WHAT THE EXERCISE ASKS -
Below is a listing; repeat exactly the lines from the one containing "write reaches. -/" to the one containing "rcases h2 with", both included.
══════════
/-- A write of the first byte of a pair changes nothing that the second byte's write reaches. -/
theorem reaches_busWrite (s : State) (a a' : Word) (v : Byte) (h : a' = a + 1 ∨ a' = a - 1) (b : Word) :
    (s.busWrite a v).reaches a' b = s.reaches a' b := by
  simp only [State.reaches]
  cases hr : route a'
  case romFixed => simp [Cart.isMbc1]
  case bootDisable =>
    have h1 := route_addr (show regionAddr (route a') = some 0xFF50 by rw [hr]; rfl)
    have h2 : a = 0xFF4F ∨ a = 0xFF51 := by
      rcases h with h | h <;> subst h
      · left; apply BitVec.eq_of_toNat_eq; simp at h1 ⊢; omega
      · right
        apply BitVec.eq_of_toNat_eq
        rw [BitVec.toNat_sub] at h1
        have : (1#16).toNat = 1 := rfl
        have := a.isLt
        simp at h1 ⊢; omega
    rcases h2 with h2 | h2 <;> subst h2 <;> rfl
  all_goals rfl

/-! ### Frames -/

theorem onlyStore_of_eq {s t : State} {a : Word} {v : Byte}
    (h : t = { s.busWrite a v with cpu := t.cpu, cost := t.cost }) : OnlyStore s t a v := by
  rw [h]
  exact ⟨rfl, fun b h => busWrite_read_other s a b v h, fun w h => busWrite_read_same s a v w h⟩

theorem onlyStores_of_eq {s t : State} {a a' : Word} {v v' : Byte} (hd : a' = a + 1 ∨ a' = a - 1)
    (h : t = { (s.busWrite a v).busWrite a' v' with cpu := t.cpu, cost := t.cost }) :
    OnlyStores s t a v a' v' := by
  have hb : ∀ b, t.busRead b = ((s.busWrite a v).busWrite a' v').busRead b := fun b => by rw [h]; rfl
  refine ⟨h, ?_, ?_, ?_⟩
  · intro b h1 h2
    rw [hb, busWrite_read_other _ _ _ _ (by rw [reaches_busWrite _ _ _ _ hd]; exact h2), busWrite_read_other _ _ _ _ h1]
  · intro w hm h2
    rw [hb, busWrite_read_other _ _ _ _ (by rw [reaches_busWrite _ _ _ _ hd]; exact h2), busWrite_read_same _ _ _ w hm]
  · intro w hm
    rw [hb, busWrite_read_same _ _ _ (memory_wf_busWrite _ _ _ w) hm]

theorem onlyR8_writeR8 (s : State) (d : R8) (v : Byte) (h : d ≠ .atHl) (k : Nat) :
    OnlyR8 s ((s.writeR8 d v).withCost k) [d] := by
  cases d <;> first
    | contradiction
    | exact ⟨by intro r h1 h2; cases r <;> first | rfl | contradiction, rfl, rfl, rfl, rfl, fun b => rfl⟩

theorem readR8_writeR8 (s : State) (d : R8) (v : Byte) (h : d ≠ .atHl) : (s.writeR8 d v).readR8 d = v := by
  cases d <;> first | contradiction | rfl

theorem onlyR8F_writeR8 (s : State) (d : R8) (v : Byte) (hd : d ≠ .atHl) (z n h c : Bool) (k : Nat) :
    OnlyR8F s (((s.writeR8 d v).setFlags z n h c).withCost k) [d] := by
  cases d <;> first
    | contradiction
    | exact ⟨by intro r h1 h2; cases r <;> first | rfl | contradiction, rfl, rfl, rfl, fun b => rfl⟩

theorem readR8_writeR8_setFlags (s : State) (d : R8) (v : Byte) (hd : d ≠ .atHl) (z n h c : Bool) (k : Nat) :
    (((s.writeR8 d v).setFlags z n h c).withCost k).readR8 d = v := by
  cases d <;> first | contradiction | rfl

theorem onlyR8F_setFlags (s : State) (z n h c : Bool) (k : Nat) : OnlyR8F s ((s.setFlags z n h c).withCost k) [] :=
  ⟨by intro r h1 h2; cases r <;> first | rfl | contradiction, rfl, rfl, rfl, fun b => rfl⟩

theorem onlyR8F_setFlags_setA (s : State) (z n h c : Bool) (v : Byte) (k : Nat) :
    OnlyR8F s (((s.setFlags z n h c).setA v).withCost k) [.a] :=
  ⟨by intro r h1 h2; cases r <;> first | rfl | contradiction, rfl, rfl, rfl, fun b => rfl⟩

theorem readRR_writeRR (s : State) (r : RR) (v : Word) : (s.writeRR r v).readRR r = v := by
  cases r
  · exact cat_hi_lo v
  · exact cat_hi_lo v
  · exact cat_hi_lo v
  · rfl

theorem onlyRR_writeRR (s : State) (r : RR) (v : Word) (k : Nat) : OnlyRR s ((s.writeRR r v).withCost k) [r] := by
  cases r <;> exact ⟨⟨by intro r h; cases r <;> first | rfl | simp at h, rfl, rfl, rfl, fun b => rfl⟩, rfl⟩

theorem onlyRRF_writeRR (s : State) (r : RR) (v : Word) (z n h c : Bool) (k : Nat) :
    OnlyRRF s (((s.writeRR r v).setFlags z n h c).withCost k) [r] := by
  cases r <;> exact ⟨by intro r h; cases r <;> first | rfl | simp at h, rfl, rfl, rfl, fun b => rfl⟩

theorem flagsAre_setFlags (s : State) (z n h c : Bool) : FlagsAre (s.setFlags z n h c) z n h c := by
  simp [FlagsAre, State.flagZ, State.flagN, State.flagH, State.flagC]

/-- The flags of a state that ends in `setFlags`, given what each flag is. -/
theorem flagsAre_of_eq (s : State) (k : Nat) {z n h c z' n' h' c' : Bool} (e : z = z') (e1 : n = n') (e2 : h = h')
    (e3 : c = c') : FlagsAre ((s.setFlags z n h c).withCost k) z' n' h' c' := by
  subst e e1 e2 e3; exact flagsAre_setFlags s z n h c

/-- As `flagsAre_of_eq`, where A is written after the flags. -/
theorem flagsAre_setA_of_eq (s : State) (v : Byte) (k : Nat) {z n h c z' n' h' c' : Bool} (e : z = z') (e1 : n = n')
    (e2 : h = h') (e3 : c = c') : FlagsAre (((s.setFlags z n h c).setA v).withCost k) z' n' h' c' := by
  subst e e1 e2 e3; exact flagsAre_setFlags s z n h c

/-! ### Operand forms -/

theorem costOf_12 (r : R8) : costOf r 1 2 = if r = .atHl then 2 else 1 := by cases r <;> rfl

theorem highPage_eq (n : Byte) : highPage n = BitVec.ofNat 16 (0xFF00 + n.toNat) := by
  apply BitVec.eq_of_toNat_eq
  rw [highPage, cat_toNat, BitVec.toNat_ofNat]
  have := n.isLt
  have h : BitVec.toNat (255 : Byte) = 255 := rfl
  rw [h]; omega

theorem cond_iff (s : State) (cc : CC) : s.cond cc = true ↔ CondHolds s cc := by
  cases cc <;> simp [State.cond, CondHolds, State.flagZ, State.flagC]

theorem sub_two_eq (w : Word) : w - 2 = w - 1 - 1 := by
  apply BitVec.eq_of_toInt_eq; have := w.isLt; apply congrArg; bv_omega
══════════
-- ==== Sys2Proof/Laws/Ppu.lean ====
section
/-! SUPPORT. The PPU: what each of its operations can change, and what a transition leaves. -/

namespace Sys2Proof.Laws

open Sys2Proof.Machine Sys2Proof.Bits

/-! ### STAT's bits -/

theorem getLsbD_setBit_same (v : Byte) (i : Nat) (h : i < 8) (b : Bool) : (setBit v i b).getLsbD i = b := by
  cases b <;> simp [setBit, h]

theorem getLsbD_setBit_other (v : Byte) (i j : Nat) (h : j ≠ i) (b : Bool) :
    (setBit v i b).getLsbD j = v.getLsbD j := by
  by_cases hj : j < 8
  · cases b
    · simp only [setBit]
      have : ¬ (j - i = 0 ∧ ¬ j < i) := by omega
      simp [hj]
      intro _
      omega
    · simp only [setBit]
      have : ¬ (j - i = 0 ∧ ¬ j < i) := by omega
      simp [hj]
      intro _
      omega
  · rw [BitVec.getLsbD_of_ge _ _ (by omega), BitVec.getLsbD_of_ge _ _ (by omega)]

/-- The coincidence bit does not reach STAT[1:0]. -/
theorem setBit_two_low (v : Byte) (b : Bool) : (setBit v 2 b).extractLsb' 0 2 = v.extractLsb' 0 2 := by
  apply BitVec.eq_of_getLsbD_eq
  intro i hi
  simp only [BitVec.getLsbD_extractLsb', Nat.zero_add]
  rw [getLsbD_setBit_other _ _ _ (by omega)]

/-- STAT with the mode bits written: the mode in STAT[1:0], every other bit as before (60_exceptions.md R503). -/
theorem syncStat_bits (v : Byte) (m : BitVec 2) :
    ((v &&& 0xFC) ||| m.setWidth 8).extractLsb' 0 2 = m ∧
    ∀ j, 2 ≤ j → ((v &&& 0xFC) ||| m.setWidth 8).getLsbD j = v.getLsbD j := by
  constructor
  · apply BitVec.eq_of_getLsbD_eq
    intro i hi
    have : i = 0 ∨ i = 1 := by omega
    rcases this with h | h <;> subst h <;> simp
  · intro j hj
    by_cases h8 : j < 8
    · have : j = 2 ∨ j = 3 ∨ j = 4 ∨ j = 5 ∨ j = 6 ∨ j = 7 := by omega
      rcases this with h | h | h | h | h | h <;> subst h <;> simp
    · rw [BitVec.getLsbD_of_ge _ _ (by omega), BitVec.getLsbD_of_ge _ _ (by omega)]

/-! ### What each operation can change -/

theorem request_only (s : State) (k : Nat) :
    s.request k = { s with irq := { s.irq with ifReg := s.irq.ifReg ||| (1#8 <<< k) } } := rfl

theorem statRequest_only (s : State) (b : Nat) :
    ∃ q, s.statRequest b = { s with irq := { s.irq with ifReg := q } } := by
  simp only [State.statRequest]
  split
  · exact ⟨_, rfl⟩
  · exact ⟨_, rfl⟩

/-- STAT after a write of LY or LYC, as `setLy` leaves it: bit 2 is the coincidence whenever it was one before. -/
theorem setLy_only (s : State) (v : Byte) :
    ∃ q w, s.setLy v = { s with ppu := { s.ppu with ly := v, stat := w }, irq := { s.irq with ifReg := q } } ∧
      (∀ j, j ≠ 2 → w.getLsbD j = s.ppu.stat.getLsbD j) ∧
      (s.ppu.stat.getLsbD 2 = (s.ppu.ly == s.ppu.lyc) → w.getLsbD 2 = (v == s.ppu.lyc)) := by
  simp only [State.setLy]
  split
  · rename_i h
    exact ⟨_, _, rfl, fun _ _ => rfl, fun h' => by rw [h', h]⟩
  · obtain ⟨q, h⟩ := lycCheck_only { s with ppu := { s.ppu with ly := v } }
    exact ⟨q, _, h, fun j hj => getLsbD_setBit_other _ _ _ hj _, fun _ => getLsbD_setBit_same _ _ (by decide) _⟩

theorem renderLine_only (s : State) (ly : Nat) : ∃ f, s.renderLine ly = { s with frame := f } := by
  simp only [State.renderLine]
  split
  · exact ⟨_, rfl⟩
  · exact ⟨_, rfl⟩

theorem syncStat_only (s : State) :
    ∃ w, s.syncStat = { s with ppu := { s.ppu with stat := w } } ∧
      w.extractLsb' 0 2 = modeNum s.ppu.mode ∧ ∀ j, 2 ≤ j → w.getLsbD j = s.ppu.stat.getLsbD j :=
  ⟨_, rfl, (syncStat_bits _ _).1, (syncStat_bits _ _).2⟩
══════════
RESULT OF THIS EXERCISE -
/-- A write of the first byte of a pair changes nothing that the second byte's write reaches. -/
theorem reaches_busWrite (s : State) (a a' : Word) (v : Byte) (h : a' = a + 1 ∨ a' = a - 1) (b : Word) :
    (s.busWrite a v).reaches a' b = s.reaches a' b := by
  simp only [State.reaches]
  cases hr : route a'
  case romFixed => simp [Cart.isMbc1]
  case bootDisable =>
    have h1 := route_addr (show regionAddr (route a') = some 0xFF50 by rw [hr]; rfl)
    have h2 : a = 0xFF4F ∨ a = 0xFF51 := by
      rcases h with h | h <;> subst h
      · left; apply BitVec.eq_of_toNat_eq; simp at h1 ⊢; omega
      · right
        apply BitVec.eq_of_toNat_eq
        rw [BitVec.toNat_sub] at h1
        have : (1#16).toNat = 1 := rfl
        have := a.isLt
        simp at h1 ⊢; omega
    rcases h2 with h2 | h2 <;> subst h2 <;> rfl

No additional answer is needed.